Friday, January 13, 2006

Zombies, Schmombies


Don't miss the most recent zombie apocalypse edition of the Carnival of Cordite. The possibility of an upcoming zombielypse (it's copyrighted, if you want to use it for a movie title, you're gonna have to pay me for it) seems a subject that is often on the minds of some gunbloggers. Take Josh, for example.

But really, when the stars are right, you're gonna wish you were fighting zombie hordes.
It was the end, for whatever remains to me of life on the surface of this earth, of every vestige of mental peace and confidence in the integrity of nature and of the human mind. Nothing that I could have imagined - nothing, even, that I could have gathered had I credited old Zadok's crazy tale in the most literal way - would be in any way comparable to the demoniac, blasphemous reality that I saw - or believe I saw. I have tried to hint what it was in order to postpone the horror of writing it down baldly. Can it be possible that this planet has actually spawned such things; that human eyes have truly seen, as objective flesh, what man has hitherto known only in febrile phantasy and tenuous legend?

And yet I saw them in a limitless stream - flopping, hopping, croaking, bleating - urging inhumanly through the spectral moonlight in a grotesque, malignant saraband of fantastic nightmare. And some of them had tall tiaras of that nameless whitish-gold metal ... and some were strangely robed ... and one, who led the way, was clad in a ghoulishly humped black coat and striped trousers, and had a man's felt hat perched on the shapeless thing that answered for a head.

I think their predominant colour was a greyish-green, though they had white bellies. They were mostly shiny and slippery, but the ridges of their backs were scaly. Their forms vaguely suggested the anthropoid, while their heads were the heads of fish, with prodigious bulging eyes that never closed. At the sides of their necks were palpitating gills, and their long paws were webbed. They hopped irregularly, sometimes on two legs and sometimes on four. I was somehow glad that they had no more than four limbs.

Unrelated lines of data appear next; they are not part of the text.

theorem witness_TimeLimitsFailTheOperation :
    (∀ k ∈ [8, 3],
      let o := opIn .executing (descOf (BitVec.ofNat 8 k) [(8, 1)])
      executing (op1 o) 0 0 [k] = some o ∧ (op1 o).time.toNat ≤ o.start.toNat + waitTmo (chOf (op1 o) 0) o ∧
      (op1 o).time.toNat ≤ o.start.toNat + kernelTmo (chOf (op1 o) 0) o ∧
      (let s := { op1 o with time := 1000001 }
       executing s 0 0 [k] = some o ∧ o.start.toNat + waitTmo (chOf s 0) o < s.time.toNat ∧
       o.start.toNat + kernelTmo (chOf s 0) o < s.time.toNat)) ∧
    (let o := { opIn .executing (descOf 9 [(0x14, 1)]) with begun := true }
     executing (op1 o) 0 0 [9] = some o ∧ o.begun = true ∧ o.start.toNat + 1000000 * df o 0x14 4 ≤ (op1 o).time.toNat ∧
     ({ op1 o with time := 999999 }).time.toNat < o.start.toNat + 1000000 * df o 0x14 4) ∧
    (let o := { opIn .staged (descOf 6 [(0x61, 2), (0x68, 1)]) with waitFrom := some 0 }
     opOf (chOf (op1 o) 0) 0 = some o ∧ o.waitFrom = some 0 ∧ opType o = 6 ∧ o.state = .staged ∧
     normMet (chOf (op1 o) 0) o = false ∧
     0 + 1000000 * max 1 (fld (creg (op1 o) 0 0x900) 15 0) ≤ (op1 o).time.toNat) ∧
    (let r : AshWait := { seq := 0, bytes := [], isSeal := false }
     let s := with0 { ch0 [] [] with ash := [r], ashFrom := some 0 }
     (chOf s 0).ash = r :: [] ∧ (chOf s 0).ashFrom = some 0 ∧ r.seq = 0 ∧
     0 + 1000000 * max 1 (fld (creg s 0 0x900) 15 0) ≤ s.time.toNat) ∧
    (let t : Stream := { st := 2, length := 64, tmo := 1 }
     let s := with0 { ch0 [] [] with streams := [(0, t)] }
     streamAt (chOf s 0) 0 = t ∧ streamLive t = true ∧ arrivedBytes t < t.length ∧
     t.lastProgress.toNat + 1000000 * t.tmo.toNat ≤ s.time.toNat ∧
     ({ s with time := 5 }).time.toNat < t.lastProgress.toNat + 1000000 * t.tmo.toNat) := by decide +kernel

theorem witness_JobFatalFaultsHaltTheChamber :
    0 < 32 ∧ (chOf (in0 .running) 0).st = .running ∧ 0xB03 < 65536 ∧
    ∀ c : Chamber, (cset 0x904 1 c).st = c.st ∧ (cset 0x904 1 c).ops = c.ops :=
  ⟨by decide, by decide, by decide, fun _ => ⟨rfl, rfl⟩⟩

/-- A wrong window content of lane 0 on core 0, or no error at all. -/
def wrong (delta : Int) : CoreFault :=
  ⟨0, 0, 0, 0, 0, [⟨0, 0, 0, delta⟩], [], [], true, 5⟩

/-- The verdicts of an operation's compares. -/
def judged (o : Op) (s : State) (fs : List CoreFault) : Option (List CoreFail) :=
  match matCompute 0 o (linkedTo (chOf s 0) o) s with
  | (.ok (.ok ts), _) => some (sortFails (verdicts o ts fs))
  | _ => none

theorem witness_CheckMismatchesPoisonTheOperation :
    (let o := mulOp 0
     opOf (chOf (op1 o) 0) 0 = some o ∧ opType o = 1 ∧ entered o = true ∧ openCompares (chOf (op1 o) 0) o = true ∧
     (judged o (op1 o) [wrong 1]).map (fun l => l.map (fun f => (f.core, f.lane, f.cols))) = some [(0, true, [0])] ∧
     judged o (op1 o) [wrong 0] = some [] ∧
     entered (opIn .staged o.desc) = false ∧ openCompares (ch0 [] []) { o with begun := true } = false ∧
     unchecked { o with laneOff := true, colOff := true } = true) ∧
    (let o := mulOp 0
     let s := with0 { chamber .halted with stopped := [o], haltAt := 999000 }
     opOf (chOf s 0) 0 = none ∧ stoppedOp s 0 0 = some o ∧ o.begun = false ∧ (matCompute 0 o false s).1.toBool = true ∧
     stoppedOp (in0 .halted) 0 0 = none) ∧
    (let r : List ChkElt := [(3, 1), (0, 1)]
     ∀ q ∈ [r, r], ∀ g, g < 1 → ∀ i, i < 2 → (q.getD (g * 2 + i) (0, 0)).2 = groupScale q g 2) := by decide +kernel

/-! ## Witnesses: image, lantern, tests -/

theorem witness_ReloadAndProgramTheImage :
    (served rdy 0 ∧ reloadReady rdy = true ∧ rdy.prog = none ∧ (1#2).toNat ≠ fld (flowAt rdy 0) 1 0 ∧
      (0#2).toNat = fld (flowAt rdy 0) 1 0) ∧
    (served (in0 .running) 0 ∧ reloadReady (in0 .running) = false) ∧
    ({ rdy with prog := some (1, []) }).prog = some (1, []) := by unfold served; decide +kernel

/-- The Ready module with LNT_TIME and a lantern state. -/
def lantern (at_ : W32) (l : LntState) : State := { rdy with g := Tab.set 0 0x5008 at_ coldRegs, lnt := l, lntTime := 1000000 }
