/-- The commands of the block: one constructor for each row of the table of operations and events. -/
inductive Instr where
  | pwrokRise
  | pwrokFall (lowNs : Nat)
  | supplyCollapse (lowNs : Nat)
  | supplyDip (millivolts : Nat)
  | perstN
  | selfTestComplete (t : TileId) (failedBanks : List (Fin 48)) (checkerOk : Bool)
  | bootSelect (fc000 fc016 : BootRead)
  | configStoreLoad (checks : Bool × Bool)
  | mapRecoveryRead (t : TileId) (rootOk : Bool × Bool)
  | firstSweep (t : TileId)
  | modeSelect (profileMaxUs : Nat)
  | cstsRdySet
  | secondSweep (t : TileId)
  | restoredFragmentProgram (t : TileId)
  | startupDeadline (t : TileId)
  | tileFailure (t : TileId)
  | ccEn (f : FnId)
  | controllerReset (f : FnId)
  | functionLevelReset (f : FnId)
  | doorbellWrite (f : FnId) (index : Fin 8192) (value : BitVec 16)
  | commandFetch (port : Fin 2) (ready : List FetchCand)
  | fragmentStaged (k : CmdKey) (t : TileId)
  | fragmentComplete (k : CmdKey) (t : TileId) (stat : NvmeStatus)
  | read (k : CmdKey) (env : MediaEnv)
  | write (k : CmdKey)
  | flush (k : CmdKey)
  | writeZeroes (k : CmdKey)
  | datasetManagement (k : CmdKey)
  | compare (k : CmdKey) (env : MediaEnv)
  | scan (k : CmdKey) (env : MediaEnv)
  | lookup (k : CmdKey) (env : MediaEnv)
  | range (k : CmdKey) (env : MediaEnv)
  | materialize (k : CmdKey) (env : MediaEnv)
  | run (k : CmdKey) (h : ThrId)
  | abort (k : CmdKey) (e : Sqe) (abortWins : Bool)
  | lmcsSend (k : CmdKey) (e : Sqe)
  | lmcsReceive (k : CmdKey) (e : Sqe)
  | identifyCommand (k : CmdKey) (e : Sqe)
  | getLogPage (k : CmdKey) (e : Sqe)
  | getFeatures (k : CmdKey) (e : Sqe)
  | setFeatures (k : CmdKey) (e : Sqe)
  | setFeaturesNumberOfQueues (k : CmdKey) (e : Sqe)
  | setFeaturesHostMemoryBuffer (k : CmdKey) (e : Sqe)
  | setFeaturesVolatileWriteCache (k : CmdKey) (e : Sqe)
  | setFeaturesTemperatureThreshold (k : CmdKey) (e : Sqe)
  | createIoSubmissionQueue (k : CmdKey) (e : Sqe)
  | createIoCompletionQueue (k : CmdKey) (e : Sqe)
  | deleteIoSubmissionQueue (k : CmdKey) (e : Sqe)
  | deleteIoCompletionQueue (k : CmdKey) (e : Sqe)
  | asynchronousEventRequest (k : CmdKey) (e : Sqe)
  | namespaceManagementCreate (k : CmdKey) (e : Sqe) (storeOk : Bool)
  | namespaceManagementDelete (k : CmdKey) (e : Sqe) (storeOk : Bool)
  | namespaceAttachment (k : CmdKey) (e : Sqe) (storeOk : Bool)
  | formatNvm (k : CmdKey) (e : Sqe) (storeOk : Bool)
  | sanitize (k : CmdKey) (e : Sqe) (storeOk : Bool)
  | firmwareImageDownload (k : CmdKey) (e : Sqe)
  | firmwareCommit (k : CmdKey) (e : Sqe)
  | virtualizationManagement (k : CmdKey) (e : Sqe)
  | deviceSelfTest (k : CmdKey) (e : Sqe)
  | nvmeMiHealthPoll (eid : Byte)
  | mbDoorbell (f : FnId) (m : Fin 16) (seq : BitVec 16) (msg : LmcsMsg)
  | mbCtrlAbort (f : FnId) (m : Fin 16) (stat ctrl : Word)
  | lmcsResponsePost (f : FnId) (m : Fin 16)
  | identify (q : Req)
  | inventory (q : Req)
  | registerWindowRead (q : Req)
  | registerWindowWrite (q : Req)
  | cfgGet (q : Req)
  | cfgStage (q : Req)
  | cfgCommit (q : Req) (storeOk : Bool)
  | cfgDiscard (q : Req)
  | cfgList (q : Req)
  | cinchQuery (q : Req)
  | cfgExport (q : Req)
  | cfgImport (q : Req)
  | cinchGo (who : List (Fin 9))
  | islandAdopt (i : Fin 52)
  | cinchStall
  | registerWrite (by_ : Fin 9) (a : Word) (v : Word)
  | drainOnlyRegisterWrite (a : Word) (v : Word)
  | undecodedAccess (a : Word) (bytes : Nat) (isWrite : Bool)
  | checkpoint (t : TileId)
  | superblockOpen (t : TileId) (st : WriteStream) (collected : Bool)
  | rowAgeExpiry (t : TileId) (st : WriteStream)
  | superblockClosure (t : TileId) (st : WriteStream)
  | collectionStart (t : TileId)
  | collectionVictimRelease (t : TileId) (sbn : Nat) (eraseFails : List QuadId)
  | staticLevelling (t : TileId)
  | fchQtail (t : TileId) (c : Fin 16) (v : Word)
  | flashRead (t : TileId) (c : Fin 16) (env : LadderEnv)
  | flashProgram (t : TileId) (c : Fin 16) (failed : Bool)
  | flashErase (t : TileId) (c : Fin 16) (failed : Bool)
  | flashReadParam (t : TileId) (c : Fin 16) (page : ParamPage)
  | flashGetFeatures (t : TileId) (c : Fin 16)
  | flashSetFeatures (t : TileId) (c : Fin 16)
  | flashResetLun (t : TileId) (c : Fin 16)
  | flashOpComplete (t : TileId) (c : Fin 16) (lun : Fin 16) (rebuildable : Bool)
  | interfaceFaultRetry (t : TileId) (c : Fin 16) (lun : Fin 16) (cls : IfaceClass) (retryOk : Bool)
  | readyTimeout (t : TileId) (c : Fin 16) (lun : Fin 16)
  | fchQctrlEnClear (t : TileId) (c : Fin 16)
  | trainFull (t : TileId) (c : Fin 16)
  | trainZqonly (t : TileId) (c : Fin 16)
  | trainingComplete (t : TileId) (c : Fin 16) (res : TrainResult)
  | cmpQtail (t : TileId) (qn : Fin 4) (v : Word)
  | grain (t : TileId) (verify : VerifyEnv)
  | compress (t : TileId) (verify : VerifyEnv)
  | decompress (t : TileId)
  | cmpJobComplete (t : TileId)
  | cmpQctrlEnClear (t : TileId) (qn : Fin 4)
  | sftQtail (t : TileId) (c : Fin 2) (v : Word)
  | siftGrain (t : TileId) (c : Fin 2) (parity : Bool)
  | cont (t : TileId) (c : Fin 2) (parity : Bool)
  | sftJobComplete (t : TileId) (c : Fin 2)
  | sftQctrlEnClear (t : TileId) (c : Fin 2)
  | escalationTimeout (k : CmdKey)
  | engineParityRetry (t : TileId) (eng : Engine) (retryOk : Bool)
  | layoutInstall (q : Req)
  | layoutAttach (q : Req) (storeOk : Bool)
  | layoutDetach (q : Req) (storeOk : Bool)
  | imageInstall (q : Req)
  | imageRemove (q : Req)
  | setInstall (q : Req)
  | setRemove (q : Req)
  | layoutRemove (q : Req)
  | siftQuery (q : Req)
  | indexDeclare (q : Req) (storeOk : Bool)
  | indexDrop (q : Req) (storeOk : Bool)
  | indexStatus (q : Req)
  | idxQtail (t : TileId) (qn : Fin 4) (v : Word)
  | extract (t : TileId) (parity : Bool)
  | idxSeal (t : TileId) (parity : Bool)
  | merge (t : TileId) (parity : Bool)
  | probe (t : TileId) (parity : Bool)
  | idxJobComplete (t : TileId)
  | idxQctrlEnClear (t : TileId) (qn : Fin 4)
  | indexRegeneration (t : TileId) (nsx : Nat)
  | create (q : Req)
  | destroy (q : Req)
  | query (q : Req)
  | setRights (q : Req)
  | setClass (q : Req)
  | list (q : Req)
  | funcSet (q : Req) (storeOk : Bool)
  | funcQuery (q : Req)
  | quotaSet (q : Req) (storeOk : Bool)
  | quotaQuery (q : Req)
  | suspend (q : Req)
  | resume (q : Req)
  | revoke (q : Req)
  | sessionRelease (snum : Nat)
  | quotaPeriod (qbi : Nat)
  | quantumEnd (h : ThrId) (heldUs : Nat)
  | threadStart (h : ThrId)
  | threadWake (h : ThrId)
  | interrupt (h : ThrId) (quantum : Bool)
  | undefinedEncoding (h : ThrId) (w : Word)
  | add (h : ThrId) (rd ra rb : Reg)
  | sub (h : ThrId) (rd ra rb : Reg)
  | andR (h : ThrId) (rd ra rb : Reg)
  | orR (h : ThrId) (rd ra rb : Reg)
  | xor (h : ThrId) (rd ra rb : Reg)
  | nor (h : ThrId) (rd ra rb : Reg)
  | sll (h : ThrId) (rd ra rb : Reg)
  | srl (h : ThrId) (rd ra rb : Reg)
  | sra (h : ThrId) (rd ra rb : Reg)
  | slt (h : ThrId) (rd ra rb : Reg)
  | sltu (h : ThrId) (rd ra rb : Reg)
  | mul (h : ThrId) (rd ra rb : Reg)
  | mulh (h : ThrId) (rd ra rb : Reg)
  | mulhu (h : ThrId) (rd ra rb : Reg)
  | div (h : ThrId) (rd ra rb : Reg)
  | divu (h : ThrId) (rd ra rb : Reg)
  | rem (h : ThrId) (rd ra rb : Reg)
  | remu (h : ThrId) (rd ra rb : Reg)
  | adds (h : ThrId) (rd ra rb : Reg)
  | subs (h : ThrId) (rd ra rb : Reg)
  | addus (h : ThrId) (rd ra rb : Reg)
  | subus (h : ThrId) (rd ra rb : Reg)
  | clz (h : ThrId) (rd ra : Reg)
  | shuf (h : ThrId) (rd ra rb : Reg)
  | crcb (h : ThrId) (rd ra rb : Reg)
  | crcw (h : ThrId) (rd ra rb : Reg)
  | mula (h : ThrId) (ra rb : Reg)
  | mulau (h : ThrId) (ra rb : Reg)
  | mac (h : ThrId) (ra rb : Reg)
  | macu (h : ThrId) (ra rb : Reg)
  | msu (h : ThrId) (ra rb : Reg)
  | msuu (h : ThrId) (ra rb : Reg)
  | accrd (h : ThrId) (rd ra : Reg)
  | ftoi (h : ThrId) (rd ra rb : Reg)
  | itof (h : ThrId) (rd ra rb : Reg)
  | addi (h : ThrId) (rd ra : Reg) (imm : BitVec 16)
  | slti (h : ThrId) (rd ra : Reg) (imm : BitVec 16)
  | sltiu (h : ThrId) (rd ra : Reg) (imm : BitVec 16)
  | andi (h : ThrId) (rd ra : Reg) (imm : BitVec 16)
  | ori (h : ThrId) (rd ra : Reg) (imm : BitVec 16)
  | xori (h : ThrId) (rd ra : Reg) (imm : BitVec 16)
  | slli (h : ThrId) (rd ra : Reg) (sh : BitVec 5)
  | srli (h : ThrId) (rd ra : Reg) (sh : BitVec 5)
  | srai (h : ThrId) (rd ra : Reg) (sh : BitVec 5)
  | lui (h : ThrId) (rd : Reg) (imm : BitVec 21)
  | adrp (h : ThrId) (rd : Reg) (imm : BitVec 21)
  | lb (h : ThrId) (rd ra : Reg) (imm : BitVec 16) (ecc : Ecc)
  | lbu (h : ThrId) (rd ra : Reg) (imm : BitVec 16) (ecc : Ecc)
  | lh (h : ThrId) (rd ra : Reg) (imm : BitVec 16) (ecc : Ecc)
  | lhu (h : ThrId) (rd ra : Reg) (imm : BitVec 16) (ecc : Ecc)
  | lw (h : ThrId) (rd ra : Reg) (imm : BitVec 16) (ecc : Ecc)
  | sb (h : ThrId) (rs ra : Reg) (imm : BitVec 16)
  | sh (h : ThrId) (rs ra : Reg) (imm : BitVec 16)
  | sw (h : ThrId) (rs ra : Reg) (imm : BitVec 16)
  | ldG (h : ThrId) (rd : Reg) (g : Fin 4) (sz : AccSize) (sx : Bool) (ecc : Ecc)
  | stG (h : ThrId) (rs : Reg) (g : Fin 4) (sz : AccSize) (sx : Bool)
  | amoswap (h : ThrId) (rd ra rb : Reg) (ecc : Ecc)
  | amoadd (h : ThrId) (rd ra rb : Reg) (ecc : Ecc)
  | amoand (h : ThrId) (rd ra rb : Reg) (ecc : Ecc)
  | amoor (h : ThrId) (rd ra rb : Reg) (ecc : Ecc)
  | cas (h : ThrId) (rd ra rb : Reg) (ecc : Ecc)
  | beq (h : ThrId) (ra rb : Reg) (off : BitVec 16)
  | bne (h : ThrId) (ra rb : Reg) (off : BitVec 16)
  | blt (h : ThrId) (ra rb : Reg) (off : BitVec 16)
  | bge (h : ThrId) (ra rb : Reg) (off : BitVec 16)
  | bltu (h : ThrId) (ra rb : Reg) (off : BitVec 16)
  | bgeu (h : ThrId) (ra rb : Reg) (off : BitVec 16)
  | j (h : ThrId) (off : BitVec 26)
  | call4 (h : ThrId) (off : BitVec 26)
  | call8 (h : ThrId) (off : BitVec 26)
  | call12 (h : ThrId) (off : BitVec 26)
  | call16 (h : ThrId) (off : BitVec 26)
  | jr (h : ThrId) (ra : Reg)
  | callr4 (h : ThrId) (ra : Reg)
  | callr8 (h : ThrId) (ra : Reg)
  | callr12 (h : ThrId) (ra : Reg)
  | callr16 (h : ThrId) (ra : Reg)
  | ret (h : ThrId)
  | fence (h : ThrId)
  | fenceI (h : ThrId)
  | wflush (h : ThrId)
  | eret (h : ThrId)
  | wait (h : ThrId)
  | mfc (h : ThrId) (rd : Reg) (crn : BitVec 8)
  | mtc (h : ThrId) (ra : Reg) (crn : BitVec 8)
  | svc (h : ThrId) (imm : BitVec 16)
  | brk (h : ThrId) (imm : BitVec 16)
  | stage (q : Req)
  | seal (q : Req)
  | unload (q : Req)
  | sachetQuery (q : Req)
  | yieldSvc (h : ThrId)
  | clock (h : ThrId)
  | inNext (h : ThrId)
  | nsRead (h : ThrId) (env : MediaEnv)
  | nsWrite (h : ThrId)
  | escNext (h : ThrId)
  | outPut (h : ThrId)
  | cq (h : ThrId)
  | digest (h : ThrId)
  | zjob (h : ThrId)
  | log (h : ThrId)
  | serviceCompletion (inv : Nat)
  | runmaxExpiry (inv : Nat)
  | maintInv (t : TileId)
  | maintClean (t : TileId)
  | maintFlush (t : TileId)
  | maintLock (t : TileId)
  | maintUnlock (t : TileId)
  | maintDone (t : TileId)
  | fill (t : TileId)
  | fillDone (t : TileId)
  | scrub (t : TileId) (found : List (Nat × Ecc))
  | scrubDone (t : TileId)
  | hourlyScrub (found : List (TileId × Nat × Ecc))
  | l2Ways (t : TileId) (v : Word)
  | bankRet (t : TileId) (bank : Fin 48)
  | memoryErrorRetry (t : TileId) (entry : Fin 16) (clean : Bool) (grains : List (Nat × Nat))
  | keywWrite (i : Fin 8) (v : Word)
  | commitLo (slot : Fin 8192)
  | commitHi (slot : Fin 8192)
  | keyStoreErase (slot : Fin 8192)
  | unwrap (slot : Fin 8192)
  | wrap (slot : Fin 8192)
  | keyLoad (q : Req)
  | keyDerive (q : Req)
  | keyErase (q : Req)
  | keyQuery (q : Req)
  | nskeyQuery (q : Req)
  | alarmQuery (q : Req)
  | cqeQtail (t : TileId) (qn : Fin 4) (v : Word)
  | encBlocks (t : TileId) (parity : Bool)
  | decBlocks (t : TileId) (parity : Bool)
  | decHold (t : TileId) (parity : Bool)
  | tagcheck (t : TileId) (parity : Bool)
  | nonce (t : TileId) (parity : Bool)
  | cqeRequestComplete (t : TileId)
  | cqeQctrlEnClear (t : TileId) (qn : Fin 4)
  | dgStart (t : TileId) (owner : Fin 17) (cmd : Word)
  | dgFinish (t : TileId) (owner : Fin 17) (cmd : Word)
  | dgSqueeze (t : TileId) (owner : Fin 17)
  | dgAbort (t : TileId) (owner : Fin 17)
  | dgSave (t : TileId) (owner : Fin 17)
  | dgRestore (t : TileId) (owner : Fin 17)
  | dgFeed (t : TileId) (owner : Fin 17)
  | dgFeedDone (t : TileId)
  | dgData (t : TileId) (owner : Fin 17) (v : Word)
  | dgDatab (t : TileId) (owner : Fin 17) (v : Byte)
  | alarm (sensor : Sensor)
  | certGet (q : Req)
  | ownerChallenge (q : Req)
  | ownerProve (q : Req)
  | ownerRelease (q : Req)
  | ownerEnroll (q : Req) (fuseOk : Bool)
  | ownerTransfer (q : Req) (fuseOk : Bool)
  | ownerNonceExpiry (c : Carrier)
  | fwStage (q : Req)
  | fwCommit (q : Req)
  | fwQuery (q : Req)
  | fwAdvance (q : Req) (fuseOk : Bool)
  | fwStagingTimeout
  | getVersion (q : Req)
  | getCapabilities (q : Req)
  | negotiateAlgorithms (q : Req)
  | getDigests (q : Req)
  | getCertificate (q : Req)
  | challenge (q : Req)
  | getMeasurements (q : Req)
  | chunkGet (q : Req)
  | respondIfReady (q : Req)
  | spdmUnsupportedRequest (q : Req)
  | debugNonce (q : Req)
  | debugUnlock (q : Req)
  | debugNonceExpiry (c : Carrier)
  | pdCtrl (t : TileId) (v : Word)
  | domainOn (t : TileId) (d : Fin 6)
  | pcIdleSwitchOff (t : TileId)
  | governorPeriod (tileMw : List Nat) (packageMw : Nat) (belowFor1ms : Bool)
  | powerFailure
  | dumpStart (t : TileId) (failedMembers : Nat)
  | park
  | parkRestart
  | logRead (q : Req)
  | counters (q : Req)
  | fabricLinkReplay (a b : TileId) (replayOk : Bool)
  | pairQuery (q : Req)
  | pairBind (q : Req) (storeOk : Bool)
  | pairUnbind (q : Req) (storeOk : Bool)
  | nsMirror (q : Req) (storeOk : Bool)
  | nsUnmirror (q : Req) (storeOk : Bool)
  | takeover (q : Req)
  | splitResolve (q : Req)
  | nsState (q : Req)
  | laneRestore (q : Req) (storeOk : Bool)
  | linkUp
  | laneTrainingRetry (lane : Fin 10) (ok : Bool) (eye : Byte) (storeOk : Bool)
  | whdr (fr : Frame)
  | data (fr : Frame)
  | mack (fr : Frame)
  | confirm (fr : Frame)
  | void (fr : Frame)
  | voidack (fr : Frame)
  | reject (fr : Frame)
  | hello (fr : Frame)
  | chain (fr : Frame)
  | proof (fr : Frame)
  | helloRetry
  | state (fr : Frame)
  | rate (fr : Frame)
  | nak (fr : Frame)
  | ping (fr : Frame)
  | malformedFrame (fault : FrameFault) (lanes : List (Fin 10))
  | retransmitTimeout
  | mackTmo (nsid : Nat) (mseq : Nat)
  | peerTmo
  | utilisationWindow (frameBytes : Nat)
  | lockedTimeout
  | pingInterval
  | catchUp (nsid : Nat) (env : MediaEnv)
  | gpioInputEdge (pin : Fin 8) (level : Bool)
  | actTimeout
  | idcode
  | bypass
  | samplePreload
  | extest (cells : List Bool)
  | clamp
  | highz
  | pfailGlitch (lowNs : Nat)
  | perstNDeassertion
  | linkTrainingStart
  | endpointIdReassigned (old new : Byte)
  | reinTrainingComplete (passed : List (Fin 10)) (eyes : List Byte)
  | receiverRelock
  | rateStepRetry (locked : Bool)
  | bar4SnapshotRefresh
  | temperatureThresholdCrossed (t : TileId) (eighths : BitVec 12)
  | dgPermutationDone (t : TileId)
  deriving DecidableEq, Repr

Their croaking, baying voices, clearly used for articulate speech, held all the dark shades of expression which their staring faces lacked.

But for all of their monstrousness they were not unfamiliar to me. I knew too well what they must be - for was not the memory of the evil tiara at Newburyport still fresh? They were the blasphemous fish-frogs of the nameless design - living and horrible - and as I saw them I knew also of what that humped, tiaraed priest in the black church basement had fearsomely reminded me. Their number was past guessing. It seemed to me that there were limitless swarms of them and certainly my momentary glimpse could have shewn only the least fraction.
Fighting zombie hordes will be like a quiet walk in the park compared to what must eventually happen. And when it does, just try not to wake up the big guy...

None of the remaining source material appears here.